When he says that, the knot of panic in her stomach melts. She’s been distracted ever since she folded against him. She’s been second-guessing herself, turning the hand over in her mind, trying to figure out if she played it right or wrong. Now her head is back in the game.
It’s normal, of course, to want to know how things will turn out. It’s scary when we realize how much rides on choices where we can’t predict the future. Will my baby be born healthy or sick? Will my fiancée and I still love each other ten years from now? Does my kid need private school or will the local public school teach her just as much? Making good decisions relies on forecasting the future, but forecasting is an imprecise, often terrifying, science because it forces us to confront how much we don’t know. The paradox of learning how to make better decisions is that it requires developing a comfort with doubt.
There are ways, however, of learning to grapple with uncertainty. There are methods for making a vague future more foreseeable by calculating, with some precision, what you do and don’t know.

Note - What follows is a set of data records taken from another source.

-- ==== Sys2Proof/Tests/Slice0.lean ====
section
/-! SUPPORT. Tests: ill-formed commands that `Instr.wf` refuses; states and operands that meet the hypotheses of each statement; one
step of a command on a small state, with the result that the cited rule gives. -/
namespace Sys2Proof.Tests
open Machine

set_option Elab.async false

/-! ## Small states -/

/-- The part in a device state, otherwise as after reset. -/
def inState (x : DevState) : Dev := { State.reset.dev with top := { State.reset.dev.top with st := x } }
def setup : Dev := inState .setup
def run : Dev := inState .run
def safe : Dev := inState .safe
/-- RUN with the tick running at tick 9. -/
def ticking : Dev := { run with top := { run.top with started := true, tick := 9 } }.setFlds [(R.TOP_RATE_TICK_RUN, 1)]
/-- A part with empty queue. -/
def st (d : Dev) : State := ⟨[], d⟩
/-- A unit enabled. -/
def enabled (b : Nat) (d : Dev) : Dev := d.setHd b { d.hd b with enable := true }
/-- A role of the pair, TTH enabled. -/
def inRole (r : Role) (d : Dev) : Dev := enabled tthBase { d with tth := { d.tth with role := r } }
/-- A descriptor of ring 0 with the given payload bytes (offset, value), apply tick 0. -/
def cmd (op : Opcode) (l : List (Nat × Nat)) : Cmd :=
  ⟨BitVec.ofNat 8 op.code, 0, 7, 0, BitVec.ofNat 384 (l.foldl (fun n x => n + x.2 * 2 ^ (8 * (x.1 - 16))) 0), 0, 5, 0, 7⟩
/-- The command waits in the pending-apply queue. -/
def queued (op : Opcode) (c : Cmd) (d : Dev) : Dev := { d with hre := { d.hre with paq := [⟨op, c⟩], outst := [c.id] } }
/-- A ring of a type, in service, of 2^s entries. -/
def ringOn (r ty s : Nat) (d : Dev) : Dev :=
  (d.setRing r { d.ring r with on := true }).setFlds [(R.RING_CFG_ENABLE r, 1), (R.RING_CFG_TYPE r, ty), (R.RING_CFG_LOG2_SIZE r, s)]

/-! The check words of R487: memory into which they have been written holds them. -/
theorem memGet_pieces (l : List (Nat × Nat)) : ∀ (m : List Host.Cell) (a : Nat), (∀ p ∈ l, a < p.1 ∨ p.1 + 4 ≤ a) →
    memGet (l.foldl (fun m p => memWrite m p.1 (leBytes 4 p.2)) m) a = memGet m a := by
  induction l with
  | nil => intros; rfl
  | cons q r ih =>
    intro m a h
    rw [List.foldl_cons, ih _ _ (fun p hp => h p (List.mem_cons_of_mem _ hp))]
    exact Laws.memGet_memWrite_out _ _ _ _ (by simpa [leBytes] using h q (List.mem_cons_self ..))

theorem words_stand (l : List (Nat × Nat)) : ∀ m : List Host.Cell, l.Pairwise (fun p q => p.1 + 4 ≤ q.1) → (∀ p ∈ l, p.2 < 2 ^ 32) →
    ∀ p ∈ l, memLe (l.foldl (fun m p => memWrite m p.1 (leBytes 4 p.2)) m) p.1 4 = p.2 := by
  induction l with
  | nil => intro _ _ _ p hp; cases hp
  | cons q r ih =>
    intro m hw hb p hp
    rcases List.mem_cons.1 hp with rfl | hp
    · have hd := (List.pairwise_cons.1 hw).1
      have g : ∀ k (hk : k < 4), memGet (r.foldl (fun m p => memWrite m p.1 (leBytes 4 p.2)) (memWrite m p.1 (leBytes 4 p.2))) (p.1 + k) =
          BitVec.ofNat 8 ((leBytes 4 p.2)[k]'(by simpa [leBytes] using hk)) := by
        intro k hk
        rw [memGet_pieces _ _ _ (fun e he => Or.inl (by have := hd e he; omega))]
        exact Laws.memGet_memWrite_in _ _ _ _ _
      have hp2 := hb p (List.mem_cons_self ..)
      have g0 := g 0 (by omega); have g1 := g 1 (by omega); have g2 := g 2 (by omega); have g3 := g 3 (by omega)
      simp only [Nat.add_zero] at g0
      simp only [List.foldl_cons, memLe, memRead, g0, g1, Nat.add_assoc, Nat.reduceAdd, g2, g3]
      simp [leBytes, ofLe]
      omega
    · exact ih _ (List.pairwise_cons.1 hw).2 (fun p hp => hb p (List.mem_cons_of_mem _ hp)) p hp
/-- Rising by at least 4. -/
def rising4 : List (Nat × Nat) → Bool
  | p :: q :: r => decide (p.1 + 4 ≤ q.1) && rising4 (q :: r)
  | _ => true
theorem rising4_pairwise : ∀ l : List (Nat × Nat), rising4 l = true → l.Pairwise (fun p q => p.1 + 4 ≤ q.1)
  | [], _ => .nil
  | [_], _ => List.pairwise_singleton ..
  | p :: q :: r, h => by
    simp only [rising4, Bool.and_eq_true, decide_eq_true_eq] at h
    have ih := rising4_pairwise (q :: r) h.2
    refine List.pairwise_cons.2 ⟨fun e he => ?_, ih⟩
    rcases List.mem_cons.1 he with rfl | he
    · exact h.1
    · have := (List.pairwise_cons.1 ih).1 e he; omega
/-- The part with the check words written. -/
def withWords (d : Dev) : Dev := { d with dram := d.checkPlaces.foldl (fun m p => memWrite m p.1 (leBytes 4 p.2)) d.dram }
theorem withWords_stand (d : Dev) (h : rising4 d.checkPlaces = true) (hb : d.checkPlaces.all (fun p => decide (p.2 < 2 ^ 32)) = true) :
    (withWords d).checkWordsStand = true := by
  have e : (withWords d).checkPlaces = d.checkPlaces := rfl
  simp only [Dev.checkWordsStand, List.all_eq_true, beq_iff_eq, e]
  exact words_stand _ _ (rising4_pairwise _ h) (fun p hp => by simpa using (List.all_eq_true.1 hb) p hp)
/-- RUN with a channel granule of 64 KiB. -/
def coarse : Dev := run.setFlds [(R.DMC_CFG_GRAIN, 16), (R.DMC_CHECK_RECHECK, 1)]
theorem check_words_stand : (withWords coarse).checkWordsStand = true :=
  withWords_stand _ (by decide +kernel) (by decide +kernel)
/-! ## Witnesses: the queue, device states, TOP -/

Annie is still alive at the Tournament of Champions. She has enough chips to stay in the game. The dealer gives each player their next cards and another hand begins.
II.
In 2011, the federal Office of the Director of National Intelligence approached a handful of universities with grant money and asked them to participate in a project “to dramatically enhance the accuracy, precision, and timeliness of intelligence forecasts.” The idea was that each school would recruit a team of foreign affairs experts, and then ask them to make predictions about the future. Researchers would study who made the most accurate forecasts and, crucially, how they did it. Those insights, the government hoped, would help CIA analysts become better at their jobs.

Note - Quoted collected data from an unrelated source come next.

-- ==== Sys2Proof/Tests/Slice0.lean ====
section
/-! SUPPORT. The model's own tests: expected values are the spec's (95_test_vectors.md and the rules' worked examples), and
for each obligation with hypotheses a named witness that meets them. -/

namespace Sys2Proof.Tests

open Sys2Proof.Machine Sys2Proof.Safety

/-! ## WellFormed: each of the three checks refuses a word, and a legal word passes -/

theorem test_hasRow_refuses_opcode_8 : (CmdFields.ofWord 0x8000#16).hasRow = false := by decide
theorem test_idxOk_refuses_ldiv_index_8 : (CmdFields.ofWord 0x2800#16).idxOk = false := by decide
theorem test_immOk_refuses_init_4 : (CmdFields.ofWord 0x3004#16).immOk = false := by decide
theorem test_wellFormed_accepts_rdst_3 : (CmdFields.ofWord 0x7300#16).wellFormed = true := by decide

/-! ## Decoding: words written bit by bit from the patterns of R61 -/

theorem test_decode_nop : decode (0b0000#4 ++ 0b0000#4 ++ 0b00000000#8) = .command .nop := by decide
theorem test_decode_ldk : decode (0b0001#4 ++ 0b1010#4 ++ 0b10100101#8) = .command (.ldk 10 0xA5#8) := by decide
theorem test_decode_ldiv : decode (0b0010#4 ++ 0b0111#4 ++ 0b11101111#8) = .command (.ldiv 7 0xEF#8) := by decide
theorem test_decode_init : decode (0b0011#4 ++ 0b0000#4 ++ 0b00000010#8) = .command (.init .feistel) := by decide
theorem test_decode_init_reserved : decode (0b0011#4 ++ 0b0000#4 ++ 0b00000011#8) = .command (.init .reserved) := by decide
theorem test_decode_start : decode (0b0100#4 ++ 0b0001#4 ++ 0b00000000#8) = .command (.start .dec) := by decide
theorem test_decode_byte : decode (0b0101#4 ++ 0b0001#4 ++ 0b00111111#8) = .command (.byte .dec 0x3F#8) := by decide
theorem test_decode_end : decode (0b0110#4 ++ 0b0000#4 ++ 0b00000000#8) = .command (.endMsg .enc) := by decide
theorem test_decode_rdst : decode (0b0111#4 ++ 0b0010#4 ++ 0b00000000#8) = .command (.rdst .dout0) := by decide
theorem test_decode_reset : decode (0b1111#4 ++ 0b0000#4 ++ 0b00000000#8) = .command .reset := by decide

/-- V7.3, all of its words. -/
theorem test_decode_refuses_v7_3 :
    ([0x0001#16, 0x00FF#16, 0x0100#16, 0x2800#16, 0x2FFF#16, 0x3004#16, 0x3100#16, 0x4001#16, 0x4200#16, 0x5200#16,
      0x5F00#16, 0x6010#16, 0x7400#16, 0x7001#16, 0xF001#16, 0xFFFF#16].all
        fun w => decide (decode w = .illegal .reservedBits)) = true := by decide

theorem test_decode_refuses_opcodes_without_row :
    ([0x8000#16, 0x9000#16, 0xE000#16].all fun w => decide (decode w = .illegal .unassignedOpcode)) = true := by decide

theorem test_table_word : decodeTableWord 16 0x513F = some (.byte .dec 0x3F#8) := by decide
theorem test_table_word_too_long : decodeTableWord 24 0x10000 = none := by decide

/-! ## The cipher's functions: section 2 to 4 of 95_test_vectors.md -/

def key1 : Key := ⟨#[0x00#8, 0x01#8, 0x02#8, 0x03#8, 0x04#8, 0x05#8, 0x06#8, 0x07#8,
  0x08#8, 0x09#8, 0x0A#8, 0x0B#8, 0x0C#8, 0x0D#8, 0x0E#8, 0x0F#8], rfl⟩

def keyZ : Key := Vector.replicate 16 0x00#8

def iv1 : IvBytes := ⟨#[0x01#8, 0x23#8, 0x45#8, 0x67#8, 0x89#8, 0xAB#8, 0xCD#8, 0xEF#8], rfl⟩

/-- V2.1. -/
theorem test_g : g 0x12345678#32 = 0x163CDA78#32 ∧ g 0xDEADBEEF#32 = 0x4BBEE334#32 := by decide

/-- V2.2. -/
theorem test_round : round 0x12345678#32 0x9ABCDEF0#32 0x0F0F0F0F#32 = (0x9ABCDEF0#32, 0x1933D577#32) := by decide

/-- R97's bits: every constant is 0xFFFFFFFC XOR a bit, and the bits, packed, are 0x9A42BB1F. -/
theorem test_constants : ∀ i : Fin 32, rcDefault[i] = 0xFFFFFFFC#32 ^^^ (0x9A42BB1F#32 >>> i.val &&& 1#32) := by decide +kernel

/-- V2.4, key `K1`. -/
theorem test_schedule : (keySchedule rcDefault key1)[3] = 0x0C0D0E0F#32 ∧
    (keySchedule rcDefault key1)[4] = 0xFBFAF9FA#32 ∧ (keySchedule rcDefault key1)[31] = 0xCB1464CB#32 := by decide

/-- V3.1, keys `KZ` and `K1`. -/
theorem test_feistel_block :
    feistelBlock 0x0000000000000000#64 (keySchedule rcDefault keyZ) = 0x0D7E7CB17AA61E1A#64 ∧
    feistelBlock 0x0123456789ABCDEF#64 (keySchedule rcDefault key1) = 0x4DE6A2AB94167FF4#64 := by decide

/-- R96's worked example. -/
theorem test_placeholder_block : placeholderBlock 0x0123456789ABCDEF#64 (k64 key1) = 0x8A57CE1303FCFDFD#64 := by
  decide +kernel

/-- R42's and R43's examples. -/
theorem test_key_words : keyWord key1 1 = 0x04050607#32 ∧ k64 key1 = 0x0001020304050607#64 := by decide

/-! ## Small states -/

/-- `UNCONF` with key `K1` and IV `IV1` loaded. -/
def loaded : State :=
  { State.reset with core := { CoreState.reset with key := key1, kmask := 0xFFFF#16, iv := iv1, ivmask := 0xFF#8 } }

/-- A `FEISTEL` session with key `K1` and IV `IV1`. -/
def feistelState : State :=
  { loaded with core := { loaded.core with phase := .ready, var := .feistel, rk := keySchedule rcDefault key1 } }

/-- A `PLACEHOLDER` session with key `K1` and IV `IV1`. -/
def placeholderState : State := { loaded with core := { loaded.core with phase := .ready, var := .placeholder } }

/-- Both channels in a message. -/
def opened (s : State) : State :=
  { s with core := { s.core with chan0 := ⟨true, 0x0123456789ABCDEF#64, 0#8⟩, chan1 := ⟨true, 0x0123456789ABCDEF#64, 0#8⟩ } }

/-- After a failed construction (P3). -/
def faulted : State := { State.reset with core := { CoreState.reset with phase := .fault, errs := 0x08#8 } }

/-- The last response and one view of the core after a command. -/
def answer {α : Type} (view : CoreState → α) (i : Instr) (s : State) : Option (Option RespWord × α) :=
  match exec i s with
  | .next t => some (t.responses.getLast?, view t.core)
  | _ => none

/-! ## Commands: one step each -/

/-- V7.4. -/
theorem test_nop_in_fault : answer CoreState.errs .nop faulted = some (some 0x2000#16, 0x0A#8) := by decide

/-- R131's worked example. -/
theorem test_ldk : answer (fun c => (c.key[10], c.kmask)) (.ldk 10 0xA5#8) State.reset =
    some (some 0x0000#16, 0xA5#8, 0x0400#16) := by decide

/-- V7.4: `LDK` in `READY`, `KEY[0]` not written. -/
theorem test_ldk_in_ready : answer (fun c => (c.key[0], c.errs)) (.ldk 0 0xFF#8) feistelState =
    some (some 0x3000#16, 0x00#8, 0x04#8) := by decide

/-- R132's worked example. -/
theorem test_ldiv : answer (fun c => (c.iv[7], c.ivmask)) (.ldiv 7 0xEF#8) State.reset =
    some (some 0x0000#16, 0xEF#8, 0x80#8) := by decide

/-- P2's end state: `RK[4]`, `STATUS`. -/
theorem test_init_feistel : answer (fun c => (c.rk[4], c.statusView)) (.init .feistel) loaded =
    some (some 0x0000#16, 0xFBFAF9FA#32, 0xC9#8) := by decide

/-- P3: `INIT 2` with an incomplete key. -/
theorem test_init_incomplete : answer (fun c => (c.errs, c.statusView)) (.init .feistel) State.reset =
    some (some 0x4000#16, 0x08#8, 0x02#8) := by decide

/-- R110's worked example. -/
theorem test_start : answer CoreState.chan0 (.start .enc) feistelState =
    some (some 0x0000#16, ⟨true, 0x0123456789ABCDEF#64, 0x00#8⟩) := by decide

/-- V7.4. -/
theorem test_start_busy : answer CoreState.errs (.start .enc) (opened feistelState) = some (some 0x6000#16, 0x20#8) := by
  decide

/-- T2, the first byte: the OUTPUT enters the chaining word. -/
theorem test_byte_encode : answer CoreState.chan0 (.byte .enc 0x48#8) (opened feistelState) =
    some (some 0x0005#16, ⟨true, 0x23456789ABCDEF05#64, 0x05#8⟩) := by decide

/-- T3's decode, the first byte: the INPUT enters the chaining word. -/
theorem test_byte_decode : answer CoreState.chan1 (.byte .dec 0xB8#8) (opened placeholderState) =
    some (some 0x0032#16, ⟨true, 0x23456789ABCDEFB8#64, 0x32#8⟩) := by decide +kernel

/-- R112. -/
theorem test_end : answer CoreState.chan1 (.endMsg .dec) (opened feistelState) =
    some (some 0x0000#16, ⟨false, 0#64, 0#8⟩) := by decide

/-- P4. -/
theorem test_end_idle : answer CoreState.errs (.endMsg .dec) feistelState = some (some 0x7000#16, 0x40#8) := by
  decide

/-- P2: `STATUS` with both channels active. -/
theorem test_rdst_status : answer CoreState.errs (.rdst .status) (opened feistelState) = some (some 0x00F9#16, 0x00#8) := by
  decide

/-- R135's worked example. -/
theorem test_reset : answer CoreState.statusView .reset (opened feistelState) = some (some 0x0000#16, 0x00#8) := by
  decide

/-- V7.3: an illegal word in `FAULT` is `E_ILLEGAL`. -/
theorem test_step_illegal :
    (match step { faulted with pending := [0x8000#16] } with
      | .next t => some (t.responses, t.core.errs, t.pending)
      | _ => none) = some ([0x1000#16], 0x09#8, []) := by decide

/-- The host's question: the instruction runs as the first after reset. -/
theorem test_withFetchWord :
    (match step (State.reset.withFetchWord 16 0x1AA5) with
      | .next t => some (t.core.key[10], t.responses)
      | _ => none) = some (0xA5#8, [0x0000#16]) := by decide

/-! ## The assembler -/

/-- R69's table of source lines. -/
theorem test_assemble_r69 :
    assemble ["NOP", "LDK 10, 0xA5", "LDIV 7, 0xEF", "INIT 2", "START 0", "START 1", "BYTE 0, 0x32", "BYTE 1, 0x3F",
      "END 1", "RDST 1", "RESET"] =
      some [0x0000#16, 0x1AA5#16, 0x27EF#16, 0x3002#16, 0x4000#16, 0x4100#16, 0x5032#16, 0x513F#16, 0x6100#16, 0x7100#16,
        0xF000#16] := by decide +kernel

/-- R69: names, blanks, comments; R70: one pseudo-instruction. -/
theorem test_assemble : assemble ["  INIT FEISTEL ; build", "", "RDST DOUT1", "ENCODE 0x32, 51", "; end"] =
    some [0x3002#16, 0x7300#16, 0x4000#16, 0x5032#16, 0x5033#16, 0x6000#16] := by decide

/-- An operand out of range is no line. -/
theorem test_assemble_range : assemble ["LDIV 8, 0"] = none := by decide

/-! ## Witnesses: for each obligation with hypotheses, states and operands that meet them all -/

/-! ### States that meet the invariant -/

theorem test_reset_meets_invariant : Inv defaultParams State.reset.core where
  ready_complete := by decide
  ready_variant := by decide
  feistel_schedule := fun h => absurd h (by decide)
  unready_channels := fun _ => ⟨rfl, rfl⟩
  unready_schedule := fun _ => rfl
  idle_chain := fun ch _ => by cases ch <;> rfl
  errs_top := rfl
  fault_len := by decide
  unready_variant := fun _ => rfl
  placeholder_schedule := by decide
  unloaded_zero := by decide

/-- A `FEISTEL` session, both channels in a message. -/
theorem test_feistel_meets_invariant : Inv defaultParams (opened feistelState).core where
  ready_complete := fun _ => ⟨rfl, rfl⟩
  ready_variant := fun _ => .inr rfl
  feistel_schedule := fun _ _ => rfl
  unready_channels := fun h => absurd rfl h
  unready_schedule := fun h => absurd rfl h
  idle_chain := fun ch h => by cases ch <;> exact absurd h (by decide)
  errs_top := rfl
  fault_len := by decide
  unready_variant := fun h => absurd rfl h
  placeholder_schedule := by decide
  unloaded_zero := by decide

/-- A `PLACEHOLDER` session, both channels idle. -/
theorem test_placeholder_meets_invariant : Inv defaultParams placeholderState.core where
  ready_complete := fun _ => ⟨rfl, rfl⟩
  ready_variant := fun _ => .inl rfl
  feistel_schedule := fun _ h => absurd h (by decide)
  unready_channels := fun h => absurd rfl h
  unready_schedule := fun h => absurd rfl h
  idle_chain := fun ch _ => by cases ch <;> rfl
  errs_top := rfl
  fault_len := by decide
  unready_variant := fun h => absurd rfl h
  placeholder_schedule := fun _ => rfl
  unloaded_zero := by decide

theorem test_faulted_meets_invariant : Inv defaultParams faulted.core where
  ready_complete := by decide
  ready_variant := by decide
  feistel_schedule := fun h => absurd h (by decide)
  unready_channels := fun _ => ⟨rfl, rfl⟩
  unready_schedule := fun _ => rfl
  idle_chain := fun ch _ => by cases ch <;> rfl
  errs_top := rfl
  fault_len := fun _ => rfl
  unready_variant := fun _ => rfl
  placeholder_schedule := by decide
  unloaded_zero := by decide

/-! ### Encoding and the step -/

/-- EncodeOfDecodeIsTheWord, DecoderAgreesWithOpcodeMap: the last word of `LDIV`'s row. -/
theorem test_witness_decode : decode 0x27FF#16 = .command (.ldiv 7 0xFF#8) ∧
    ⟨.LDIV, 0x2000#16, 0xF800#16⟩ ∈ opcodeMap ∧ (⟨.LDIV, 0x2000#16, 0xF800#16⟩ : OpcodeRow).selects 0x27FF#16 = true := by
  decide

/-- IllegalWordsAreRefused, its step clause, in `FAULT`. -/
theorem test_witness_illegal : ({ faulted with pending := [0x8000#16, 0x0000#16] } : State).pending = [0x8000#16, 0x0000#16] ∧
    decode 0x8000#16 = .illegal .unassignedOpcode := by decide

Most of the universities that participated in the program took a standard approach. They sought out professors, graduate students, international policy researchers, and other specialists. Then they gave them questions no one yet knew the answers to—Will North Korea reenter arms talks by the end of the year? Will the Civic Platform party win the most seats in the Polish parliamentary elections?—and watched how they went about answering. Studying various approaches, everyone figured, would provide the CIA with some fresh ideas.

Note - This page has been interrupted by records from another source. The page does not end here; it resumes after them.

-- ==== Sys2Proof/Machine/DataTransfer.lean ====
section
/-! DEFINITION. The data transfer instructions (spec/41_data_transfer.md). Each runs with `pc` already advanced (R65). -/

namespace Sys2Proof.Machine

/-- `LD rR, [XY]` (R77). -/
def execLd (r : Digit) (addr : Byte) (s : State) : Host.Outcome State Fault Refusal :=
  validated s [registerOperand .R r, memoryOperand addr] fun s => writeReg s r (readMem s addr.toNat)

/-- `LDI rR, #XY` (R78): the immediate is never checked against N. -/
def execLdi (r : Digit) (imm : Byte) (s : State) : Host.Outcome State Fault Refusal :=
  validated s [registerOperand .R r] fun s => writeReg s r imm

/-- `ST rR, [XY]` (R79). -/
def execSt (r : Digit) (addr : Byte) (s : State) : Host.Outcome State Fault Refusal :=
  validated s [registerOperand .R r, memoryOperand addr] fun s => writeMem s addr.toNat (readReg s r)

/-- `MOV rS, rR` (R80): from R, digit 2, to S, digit 3. -/
def execMov (r d : Digit) (s : State) : Host.Outcome State Fault Refusal :=
  validated s [registerOperand .R r, registerOperand .S d] fun s => writeReg s d (readReg s r)

end Sys2Proof.Machine
end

Two of the universities, however, took a different tack. A group of psychologists, statisticians, and political scientists from the University of Pennsylvania and the University of California–Berkeley, working together, decided to use the government’s money as an opportunity to see if they could train regular people to become better forecasters. This group called themselves “the Good Judgment Project,” and rather than recruit specialists, the GJP solicited thousands of people—lawyers, housewives, master’s students, voracious newspaper readers, and enrolled them in online forecasting classes that taught them different ways of thinking about the future. Then, after the training, those participants were asked to answer the same foreign affairs questions as the experts.